Sel surya Epishine sangat tipis, berukuran sedikit lebih dari 0,2 mm. Selain itu, mereka sebagian besar terbuat dari bahan PET (polyethylene terephthalate), di mana hanya satu gram bahan semikonduktor aktif cukup untuk banyak meter persegi. Sel surya bifasial ini juga memungkinkan cahaya ditangkap dari kedua sisi, sehingga memaksimalkan output energi. Untuk dampak lingkungan minimal, mereka memprioritaskan suhu produksi yang rendah.
Seluruh proses manufaktur ini memastikan bahwa sel surya Epishine efisien dan berkelanjutan.
Startup ini menawarkan dua jenis produk: OneCell ditujukan untuk pelanggan yang berorientasi desain, menawarkan integrasi mulus ke dalam produk sehari‑hari, sementara MultiCell memastikan tidak ada kehilangan tegangan dalam konversi untuk efisiensi lebih tinggi.
Sel surya Epishine yang menangkap cahaya ambient untuk memberi daya pada perangkat dapat digunakan dalam tampilan ritel, remote control, sensor remote, dan pelacak aset, menghilangkan kebutuhan akan baterai sekali pakai.
Teknologi cahaya‑daya mereka sebenarnya digunakan dalam remote Google TV baru.
“Kolaborasi ini menandai tonggak penting yang menunjukkan bagaimana teknologi cahaya‑daya kami dapat mendukung pemimpin global seperti Google dalam perjalanan keberlanjutan mereka. Kami bangga melihat solusi kami memungkinkan elektronik sehari‑hari, mengurangi biaya, menyederhanakan desain, dan menghilangkan penggunaan baterai sekali pakai.”
– CEO Anders Kottenauer
Baru‑baru ini, Epishine menerima hibah SEK 33,7 ($3,46 juta) dari Badan Energi Swedia untuk mempercepat produksi sel surya cetaknya.

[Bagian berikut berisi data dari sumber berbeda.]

-- ==== Sys2Proof/Machine/Vcl.lean ====
section
/-! DEFINITION. The host link (10_host_link): its states (R281, R282), flits and replay (R279), the device's requests and their answers (R283, R291, R294), snoops (R285), the host's windows (R286 to R290), and the host's register writes by access type. -/

namespace Sys2Proof.Machine

/-! The device's requests (R291, R294) -/

/-- The outstanding request with a tag, and the rest. -/
def State.takeReq (s : State) (tag : BitVec 12) (write : Bool) : Option (VclReq × State) :=
  (pull (fun (q : VclReq) => q.tag = tag && q.write = write && q.sent) s.vcl.reqs).map (fun p => (p.1, { s with vcl := { s.vcl with reqs := p.2 } }))

/-- What Obinha does with a host line that it has read for ownership (R284): the count of snapshots is merged into the barometer ring's header
(R411), which is held until its write-back is visible. -/
def State.merged (s : State) (q : VclReq) : State :=
  match q.who, s.hkp.ring with
  | .snapHead, some r =>
    if r.base = q.dpa then
      let s := s.pokeN q.dpa (toLe 8 r.written)
      ({ s with vcl := { s.vcl with owned := s.vcl.owned ++ [(q.dpa, s.peekN q.dpa 64)] } } : State).obinhaReq .snapHead true false q.dpa 64
    else s
  | _, _ => s

/-- A write has become visible: what its agent does next (R291, R308, R313, R411). -/
def State.written (s : State) (q : VclReq) : State :=
  match q.who with
  | .cqEntry r => s.cqVisible r
  | .stream .. => s
  | .prefetch _ => s
  | .snapshot => s.baroWritten
  | .snapHead => ((s.dropOwned q.dpa).raiseVec 67).copyEnds
  | .cmd id =>
    if s.vcl.reqs.any (fun o => o.who = .cmd id) || s.vcl.obReqs.any (fun o => o.who = .cmd id) then s
    else match s.replies.find? (fun o => o.1 = id) with
      | some (_, r0, r1) =>
        let s : State := { s with replies := s.replies.filter (fun o => o.1 ≠ id) }
        (match s.hkp.newRing with
          | some (id', g) => if id' = id then s.setRing g id else s.complete id stOk r0 r1
          | none => s.complete id stOk r0 r1)
      | none => s
  | .fw => s
  | .bulk _ => s

/-- WR_DONE (R291, R294). -/
def execWrDone (tag : BitVec 12) (status : BitVec 8) (s : State) : Host.Outcome State Fault Refusal :=
  .next (
    if s.vcl.st ≠ .up then s
    else match s.takeReq tag true with
      | some (q, s) =>
        let s := s.vclHeard 1 1
        (if status = 0 then s.written q else s.reqFailed q 0x0803).vclPump.returnCredits
      | none => s)

/-- The lines of a DATA response taken into host memory as the device knows it. -/
def State.takeLines (s : State) (q : VclReq) (first : Nat) (lines : Bytes) : State :=
  (s.count blkVCL 0x0260 lines.length).pokeN (q.dpa + 64 * first) lines

/-- DATA (R283, R294): lines of an outstanding read. Data that fails parity is fetched once more; a second failure fails the request. -/
def execData (tag : BitVec 12) (status : BitVec 8) (first : Nat) (lines : Bytes) (parityBad : Bool) (s : State) : Host.Outcome State Fault Refusal :=
  .next (
    if s.vcl.st ≠ .up then s
    else match s.takeReq tag false with
      | none => s
      | some (q, t) =>
        let n := lines.length / 64
        let t := t.vclHeard 1 (1 + 4 * n)
        if status ≠ 0 then (t.reqFailed q 0x0803).fwRead.vclPump.returnCredits
        else if lines.length ≠ 64 * n || n = 0 || 16 < n || q.len < 64 * (first + n) then s
        else if parityBad then
          let t := (t.count blkVCL 0x0260 lines.length).stick blkVCL 0x0208 32
          if q.retried then (t.reqFailed q 0x0804).fwRead.vclPump.returnCredits
          else ({ t with vcl := { t.vcl with reqs := t.vcl.reqs ++ [{ q with retried := true, sent := false, got := [] }] } } : State).vclPump.returnCredits
        else
          let got := q.got ++ (List.range' first n).filter (fun i => !q.got.contains i)
          let t := t.takeLines q first lines
          if got.length = q.len / 64 then (t.merged q).fwRead.vclPump.returnCredits
          else ({ t with vcl := { t.vcl with reqs := t.vcl.reqs ++ [{ q with got := got }] } } : State).vclPump.returnCredits)

/-- VCL_REQ_TIMEOUT (R294). -/
def execVclReqTimeout (tag : BitVec 12) (s : State) : Host.Outcome State Fault Refusal :=
  .next (
    match pull (fun (q : VclReq) => q.tag = tag) s.vcl.reqs with
    | some (q, rest) => ((({ s with vcl := { s.vcl with reqs := rest } } : State).reqFailed q 0x0803).fwRead.vclPump)
    | none => s)

/-! Snoops (R285) -/

/-- A snoop of a line answered (R285): with the line if the device owns it, which it then gives up. -/
def State.snoop (s : State) (a : Nat) (tag : BitVec 12) : State :=
  let line := ((s.vcl.owned.find? (fun o => o.1 = a)).map (·.2)).getD []
  let s : State := { s with vcl := { s.vcl with owned := s.vcl.owned.filter (fun o => o.1 ≠ a) } }
  (((s.count blkVCL 0x0270).vclHeard 2 1).answer "SNP_ACK" [tag.toNat] line (vclHdr 0x32 0 tag.toNat 0 (a - hostBase))).returnCredits

/-- Copies of a host line that prefetches hold dropped (R144, R285): one whose read is still outstanding serves that read. -/
def State.dropLine (s : State) (a : Nat) : State :=
  forAll allCores (fun c s =>
    let hit := fun (f : Prefetch) => f.host && decide (f.dpa < a + 64) && decide (a < f.dpa + f.len)
      && !s.vcl.reqs.any (fun q => q.who = .prefetch c && q.dpa = f.dpa && q.len = f.len)
    let m := (s.cores[c].prefetch.filter hit).length
    if m = 0 then s
    else ((s.count (blkCore c) 0x0978 m).count (blkCore c) 0x0980 m).modCore c (fun k => { k with prefetch := k.prefetch.filter (fun f => !hit f) })) s

/-- SNP_INV (R144, R285). -/
def execSnpInv (addr : BitVec 64) (tag : BitVec 12) (s : State) : Host.Outcome State Fault Refusal :=
  .next (
    if s.vcl.st ≠ .up then s
    else
      let a := hostBase + addr.toNat / 64 * 64
      (s.dropLine a).snoop a tag)

/-- SNP_DATA (R285). -/
def execSnpData (addr : BitVec 64) (tag : BitVec 12) (s : State) : Host.Outcome State Fault Refusal :=
  .next (if s.vcl.st ≠ .up then s else s.snoop (hostBase + addr.toNat / 64 * 64) tag)

/-! Link states (R277, R281, R282, R295) -/

/-- VCL_LOSS_OF_SIGNAL (R281, R295). -/
def execVclLossOfSignal (s : State) : Host.Outcome State Fault Refusal :=
  .next (
    match s.vcl.st with
    | .down => s
    | .up => s.vclCounted.vclDown
    | .train => s.vclDown
    | .config => s.vclDown)

/-- VCL_RETRY_TIMER (R281): from the boot ROM's stage on, but not in recovery (R371). -/
def execVclRetryTimer (s : State) : Host.Outcome State Fault Refusal :=
  .next (if s.vcl.st = .down && decide (3 ≤ s.pwr.stage) && !s.sec.recovery then s.trainVcl s.vcl.boot else s)

/-- The CONFIG exchange as the device sends it (R4, Table 10.2): manufacturer, product and stepping, the mode, the width and its window sizes. -/
def State.configArgs (s : State) : List Nat :=
  [0x7A31, 0x9624, s.fuses.stepping.toNat, b2n (!s.vcl.boot), b2n s.vcl.x8, (Config.vclWindow 0).toNat, (Config.vclWindow 1).toNat, (Config.vclWindow 2).toNat]

/-- VCL_TRAIN_DONE (R277): the width is chosen and CONFIG begins. -/
def execVclTrainDone (x8 half : Bool) (s : State) : Host.Outcome State Fault Refusal :=
  .next (
    if s.vcl.st ≠ .train then s
    else
      let s : State := { s with vcl := { s.vcl with st := .config, x8 := x8, half := x8 && half } }
      (if x8 then s.stick blkVCL 0x0208 64 else s).vclControl "CONFIG" s.configArgs)

/-- VCL_CONFIG_DONE (R281, R282, R295) with the window sizes that the host named, in which the device's credits begin (R280), or in failure. -/
def execVclConfigDone (got : Option Windows) (s : State) : Host.Outcome State Fault Refusal :=
  .next (
    if s.vcl.st ≠ .config then s
    else match got with
      | some w => (({ s with vcl := { s.vcl with st := .up, credits := #v[w.req.toNat, w.rsp.toNat, w.snp.toNat] } } : State).vclReached).vclPump
      | none => s.vclCounted.vclDown)

/-- VCL_STATE_TIMEOUT (R281). -/
def execVclStateTimeout (s : State) : Host.Outcome State Fault Refusal :=
  .next (if s.vcl.st = .train || s.vcl.st = .config then s.vclDown else s)

/-! Flits (R278, R279) -/

/-- KIND and ACK of a VCL flit (Table 10.1). -/
def vclKind (f : VclFlit) : Nat := fld f.header 0 2
def vclAck (f : VclFlit) : BitVec 10 := BitVec.ofNat 10 (fld f.header 12 10)

/-- Whether a VCL flit's CRC holds. -/
def vclCrcOk (f : VclFlit) : Bool := vclCrc f == f.crc

/-- The flits of the replay buffer that an ACK does not cover. -/
def vclUnacked (ack : BitVec 10) (l : List VclFlit) : List VclFlit :=
  if l.any (fun f => vclSeq f = ack) then (l.dropWhile (fun f => vclSeq f ≠ ack)).drop 1 else l

/-- Credits that a flit returns, taken (R280, Table 10.1). -/
def State.takeCredits (s : State) (f : VclFlit) : State :=
  let held := s.vcl.credits
  { s with vcl := { s.vcl with credits := #v[held[0] + fld f.credits 0 16, held[1] + fld f.credits 16 16, held[2] + fld f.credits 32 16] } }

/-- A RETRY that the full replay buffer held back, sent once there is room (R279). -/
def State.sendRetry (s : State) : State :=
  if s.vcl.retryDue && decide (s.vcl.replay.length < 512) then
    ({ s with vcl := { s.vcl with retryDue := false } } : State).vclControl "RETRY" [s.vcl.rxSeq.toNat]
  else s

/-- VCL_FLIT_RX (R279, R280): a flit that fails CRC asks once for the expected SEQ; numbered flits count in order only; ACK and the credits of a
flit that is taken let what waits go out; of a flit of the reserved KIND 0b11 only the ACK counts (DESIGN CHOICE, log entry 112). The transactions in its
slots are commands of their own. -/
def execVclFlitRx (f : VclFlit) (s : State) : Host.Outcome State Fault Refusal :=
  .next (
    if s.vcl.st ≠ .up && s.vcl.st ≠ .config then s
    else if !vclCrcOk f then
      let s := (((s.count blkVCL 0x0258).stick blkVCL 0x0208 1).record blkVCL .c 0x0801).linkErr1
      if s.vcl.badRun then s
      else if s.vcl.replay.length < 512 then ({ s with vcl := { s.vcl with badRun := true } } : State).vclControl "RETRY" [s.vcl.rxSeq.toNat]
      else { s with vcl := { s.vcl with badRun := true, retryDue := true } }
    else
      let left := vclUnacked (vclAck f) s.vcl.replay
      let s : State := { s with vcl := { s.vcl with
        replay := left, resends := if left.length < s.vcl.replay.length then 0 else s.vcl.resends } }
      let s := s.sendRetry
      if vclKind f = 2 then (s.takeCredits f).vclPump
      else if 2 < vclKind f || vclSeq f ≠ s.vcl.rxSeq then s.vclPump
      else ((({ s with vcl := { s.vcl with rxSeq := s.vcl.rxSeq + 1, badRun := false, retryDue := false } } : State).count blkVCL 0x0248).takeCredits f).vclPump)

/-- VCL_RETRY (R279): resent from the named flit; 16 resends in a row of one flit return the link to DOWN. -/
def execVclRetry (seq : BitVec 10) (s : State) : Host.Outcome State Fault Refusal :=
  .next (
    if (s.vcl.st ≠ .up && s.vcl.st ≠ .config) || !s.vcl.replay.any (fun f => vclSeq f = seq) then s
    else
      let again := s.vcl.replay.dropWhile (fun f => vclSeq f ≠ seq)
      let n := again.length
      let s : State := { s with vcl := { s.vcl with replay := again, resends := if n < s.vcl.replay.length then 1 else s.vcl.resends + 1 } }
      let s := forAll again (fun f s => s.send (.vclFlit f)) (s.count blkVCL 0x0250 n)
      if 16 ≤ s.vcl.resends then s.vclCounted.vclDown else s)

/-! Register writes (Table 0.3) -/

/-- The fields of a register that software may clear by writing 1. -/
def w1cMask (blk off : Nat) : Word :=
  if off = 0x0100 then 0x1F
  else if off = 0x0108 then 0x8000000000000000
  else if 16 ≤ blk then
    match off with
    | 0x0810 => 0x3F
    | 0x0838 => 7
    | 0x0988 => 0x1F
    | 0x0A08 => 0xFF
    | 0x0B00 => 0xF
    | _ => 0
  else match blk, off with
    | 0x00, 0x0430 => 0xF
    | 0x00, 0x0520 => 0x3F
    | 0x01, 0x0230 => 0x7E
    | 0x02, 0x0200 => 0xF
    | 0x02, 0x0208 => 0xFF
    | 0x03, 0x0208 => 0x3FF
    | 0x04, 0x0240 => 0x7FFF
    | 0x05, 0x0200 => 0x1F
    | 0x06, 0x0208 => 0xF
    | 0x07, 0x0208 => 7
    | 0x08, 0x0208 => 0x7F
    | 0x09, 0x0210 => 0x7F
    | 0x0A, 0x0240 => 0xF
    | 0x0B, 0x0208 => 3
    | 0x0C, 0x0210 => 0xF
    | 0x0C, 0x0230 => 7
    | _, _ => 0

/-- The fields of a register that software may write, where no rule of the register's own says more. -/
def rwMask (blk off : Nat) : Word :=
  if 16 ≤ blk then
    match off with
    | 0x0A50 => 0xF
    | 0x0B10 => 0x1F
    | _ => 0
  else match blk, off with
    | 0x00, 0x0400 => 0x3F
    | 0x00, 0x0408 => 0xFFFFFFFFFFFFF000
    | 0x00, 0x0410 => 0xFFFFFFFFFFFFF000
    | 0x00, 0x0500 => 3
    | 0x00, 0x0510 => 0xFFFFF
    | 0x00, 0x0528 => 0x3FF
    | 0x00, 0x0548 => 0xFFF
    | 0x02, 0x0218 => 0x1F
    | 0x02, 0x0800 => 0x3F
    | 0x03, 0x0210 => 0x1F
    | 0x03, 0x0258 => 7
    | 0x04, 0x0200 => 3
    | 0x05, 0x0208 => 0x3FF
    | 0x07, 0x0200 => 7
    | 0x08, 0x0218 => 0x7F
    | 0x08, 0x0220 => 0xFFFFFFFFFFFFFFFC
    | 0x08, 0x0230 => 0xF
    | 0x09, 0x0218 => 0x3FF
    | 0x0A, 0x0230 => 0x1F
    | 0x0C, 0x0248 => 0xF
    | _, _ => 0

/-- The entry that a register of one block shows: its selector's value, 0 for a register without one. -/
def State.entryOf (s : State) (blk off : Nat) : Nat :=
  match blk, off with
  | 0x00, 0x0408 => s.sel blkCTL 0x0400
  | 0x00, 0x0410 => s.sel blkCTL 0x0400
  | 0x00, 0x0510 => s.sel blkCTL 0x0500
  | 0x00, 0x0520 => s.sel blkCTL 0x0500
  | 0x04, 0x0240 => s.sel blkRIM 0x0200
  | 0x08, 0x0220 => s.sel blkVCL 0x0218
  | _, _ => 0

/-- A value written to a register by its access types: RW fields take it, W1C bits are cleared by ones, nothing else changes. -/
def State.plainWrite (s : State) (blk off : Nat) (v : Word) : State :=
  let i := s.entryOf blk off
  let m := rwMask blk off
  let w := w1cMask blk off
  if m ||| w = 0 then s
  else
    let old := s.reg blk off i
    s.setReg blk off (((old &&& ~~~ m) ||| (v &&& m)) &&& ~~~ (v &&& w)) i

/-- A vector's MASK and DATA written (R292): clearing MASK while PENDING sends one MSG_INT and clears PENDING. -/
def State.writeMsi (s : State) (v : Nat) (ctl : Word) : State :=
  let old := s.reg blkVCL 0x0228 v
  let new := (ctl &&& 0x1FFFFFFFF) ||| (old &&& 0x200000000)
  if bit new 33 && !bit new 32 then (s.setReg blkVCL 0x0228 (new &&& 0x1FFFFFFFF) v).sendMsi v else s.setReg blkVCL 0x0228 new v

/-- MSI_UNMASK (R292). -/
def execMsiUnmask (v : Fin 128) (ctl : Word) (s : State) : Host.Outcome State Fault Refusal := .next (s.writeMsi v.val ctl)

/-- The state that an operation goes on to. -/
def State.after (s : State) (o : Host.Outcome State Fault Refusal) : State :=
  match o with
  | .next t => t
  | _ => s

/-- REQ_LEN and GO of SEC_SPDM_CTL written (R372). -/
def State.writeSpdm (s : State) (v : Word) : State :=
  let s := s.setReg blkSEC 0x0238 ((s.reg blkSEC 0x0238 &&& 0x1FFF0000) ||| (v &&& 0x1FFF))
  if bit v 63 then s.after (execSpdmGo (BitVec.ofNat 13 (fld v 0 13)) s) else s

Ini akan memungkinkan startup untuk “memenuhi permintaan yang tumbuh cepat secara global.”
Hibah tersebut merupakan bagian dari inisiatif pendanaan yang lebih besar sebesar SEK 240 juta (hampir $25,3 juta) yang diberikan kepada sembilan perusahaan energi berkelanjutan lokal.
Kesimpulan: Mengapa Startup Solar Ini Penting
Saat negara‑negara berlomba untuk mendekarbonisasi di tengah lonjakan permintaan listrik, yang didorong oleh digitalisasi, elektrifikasi, dan ekspansi industri, tenaga surya telah muncul sebagai solusi kuat untuk memenuhi kebutuhan yang semakin meningkat ini.
Energi surya telah menegaskan dirinya sebagai salah satu pilar paling kritis dalam transisi energi bersih global. Dengan kelimpahan, biaya yang menurun, dan fleksibilitasnya, surya menjadi solusi kuat untuk memenuhi lonjakan permintaan listrik sambil mengurangi emisi karbon secara besar‑besar.
Sementara ketahanan rantai pasokan, penyimpanan jangka panjang, daur ulang komponen surya, kompetisi yang meningkat, dan kebijakan yang terfragmentasi terus menjadi tantangan, kemajuan dalam ilmu material dan teknologi dapat membantu surya menjadi tulang punggung energi yang mengoptimalkan diri sendiri untuk planet, mengarah pada masa depan yang lebih hijau.